Set aside as Indian Territory in 1834, the region was divided into Indian Territory and Oklahoma Territory on May 2, 1890. The two were combined to make a new state, Oklahoma, on Nov. 16, 1907.

On April 22, 1889, the first day homesteading was permitted, 50,000 people swarmed into the area. Those who tried to beat the noon starting gun were called “Sooners,” hence the state’s nickname.

Oil made Oklahoma a rich state, but natural-gas production has now surpassed it. Oil refining, meat packing, food processing, and machinery manufacturing (especially construction and oil equipment) are important industries. Minerals produced in Oklahoma include helium, gypsum, zinc, cement, coal, copper, and silver.

Oklahoma’s rich plains produce bumper yields of wheat, as well as large crops of sorghum, hay, cotton, and peanuts. More than half of Oklahoma’s annual farm receipts are contributed by livestock products, including cattle, dairy products, swine, and broilers.

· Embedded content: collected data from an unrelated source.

-- ==== Sys2Proof/Certificates/Slice0/Obligations.lean ====
section
/-!
DEFINITION. Sys2Proof/Certificates/Slice0/Obligations.lean: the statements for the provers. Unless its docstring says otherwise a statement
holds in every state, whatever commands have led to it.
-/
open Sys2Proof Sys2Proof.Machine

/-! ## The queue, the guard and the lower-only fields -/

/-- The interface of a block: a step runs the command at the front of the queue with the queue's rest, and an empty queue idles
(assumption log 5: the idling is the model's choice). -/
def Obligations.StepTakesTheFront : Prop :=
  (∀ (c : Instr) (s : State), step { s with pending := c :: s.pending } = exec c s) ∧
  ∀ s : State, s.pending = [] → step s = .next s

/-- While the always-on supply is up no command is turned away by the model: each answers a next state, leaves the queue of waiting
commands alone, and never turns fabric time back (R3). -/
def Obligations.EveryCommandCompletes : Prop :=
  ∀ (c : Instr) (s : State), s.aon = true → ∃ t, exec c s = .next t ∧ t.pending = s.pending ∧ s.now ≤ t.now

/-- Without the always-on supply nothing in the block runs: every command but POWER_ON and AON_REMOVED stops with the fault noSupply
(R282, R371; that the model stops there is assumption log 6). -/
def Obligations.NothingRunsWithoutSupply : Prop :=
  ∀ (c : Instr) (s : State), s.aon = false → c ≠ .powerOn → c ≠ .aonRemoved → exec c s = .fault .noSupply

/-- The state after reset is sound, and no command waits in it. -/
def Obligations.ResetIsSound : Prop :=
  State.reset.sound ∧ State.reset.pending = []

/-- Every step keeps a sound state sound: its tables stay in their one canonical form, and no lower-only field stands above its reset
value (R8). -/
def Obligations.EveryStepKeepsSoundness : Prop :=
  ∀ s t : State, s.sound → step s = .next t → t.sound

/-- R8: no command but the removal of the always-on supply raises a lower-only field; only register writes, an I3C write and the policy
blob may lower one, so that every reset leaves it; a write of a value that is not above it lands, from any port; the removal returns every
one of them to its reset value. -/
def Obligations.LowerOnlyFieldsNeverRise : Prop :=
  (∀ (c : Instr) (s t : State) (r : FieldRef), c ≠ .aonRemoved → exec c s = .next t → r.f.isLimit = true →
    limitLe r.f (t.reg r) (s.reg r) = true) ∧
  (∀ (c : Instr) (s t : State), c ≠ .aonRemoved → (∀ p a v w h, c ≠ .registerWrite p a v w h) → (∀ p a v, c ≠ .upperHalfWrite p a v) →
    (∀ b, c ≠ .i3cPrivateWrite b) → (∀ h, c ≠ .policyApply h) → exec c s = .next t → t.limits = s.limits) ∧
  (∀ (s : State) (p : Port) (v : Word) (x : Nat × Sys2Proof.Machine.Field × Nat × Nat), s.aon = true → x ∈ lintelWords →
    limitLe x.2.1 (v.toNat / 2 ^ x.2.2.2 % 2 ^ (fieldDef x.2.1).width) (s.rd x.2.1 x.2.2.1) = true →
    ∃ t, exec (.registerWrite p (BitVec.ofNat 20 x.1) v .word none) s = .next t ∧
      t.rd x.2.1 x.2.2.1 = v.toNat / 2 ^ x.2.2.2 % 2 ^ (fieldDef x.2.1).width) ∧
  ∀ (s : State), s.aon = true → ∃ t, exec .aonRemoved s = .next t ∧
    ∀ r : FieldRef, r.f.isLimit = true → r.exists = true → t.reg r = r.reset

/-- The always-on supply removed and applied again: the package is dark, then COLD with nothing FATAL, no rail LATCHED or SHORT, no
counter of the collector kept, and every lower-only field at its reset value; the flash keeps what ageing has raised (R266, R282, R371).
Wherever the supply is absent, applying it starts the crystals' attempts, puts GOV_ERR at 01 and changes nothing else, but that the commanders'
balls are seen: POWER_ALERT_N low forces the floor state (R21, R129, R371).
-/
def Obligations.SupplyRemovedAndApplied : Prop :=
  (∀ s : State, s.aon = false → ∃ t, exec .powerOn s = .next t ∧ t.aon = true ∧ t.now = s.now ∧ t.svc = s.svc ∧ t.limits = s.limits ∧
    t.flash = s.flash ∧ t.pins.govErrN = true ∧ t.clock.start0 = s.now ∧ t.clock.start1 = s.now ∧ t.lim.throttle = !s.pins.throttleN ∧
    (s.pins.powerAlertN = true → s.sameRegsBut t [] ∧ s.sameTabsBut t [] ∧ t.floorOn = s.floorOn) ∧
    (s.pins.powerAlertN = false → t.floorOn = true ∧ t.force.alert = true ∧ (∀ k, k < 128 → t.rd .clkCbrCur 0 k = 0x200) ∧
      s.sameFieldsBut t latchField ∧ s.sameTabsBut t [])) ∧
  ∀ s : State, s.aon = true → ∃ t u, exec .aonRemoved s = .next t ∧ t.aon = false ∧ t.now = s.now ∧ t.pending = s.pending ∧
    t.flash = s.flash ∧ t.attic.flash = s.attic.flash ∧ (∀ j, t.rd .ageDieRaise 0 j = s.rd .ageDieRaise 0 j) ∧
    exec .powerOn t = .next u ∧ u.aon = true ∧ u.svc = svcCold ∧ u.flag .fltStatusFatal = false ∧
    (∀ r, u.railSt r = railOff) ∧ u.rd .fltAonns = 0 ∧ u.rd .ageOptimeSec = 0 ∧ u.phasesOut = [] ∧
    ∀ r : FieldRef, r.f.isLimit = true → r.exists = true → u.reg r = r.reset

Tourist attractions include the National Cowboy Hall of Fame in Oklahoma City, the Will Rogers Memorial in Claremore, the Cherokee Cultural Center with a restored Cherokee village, the restored Fort Gibson Stockade near Muskogee, the Lake Texoma recreation area, pari-mutuel horse racing at Remington Park in Oklahoma City, and Blue Ribbon Downs in Sallisaw.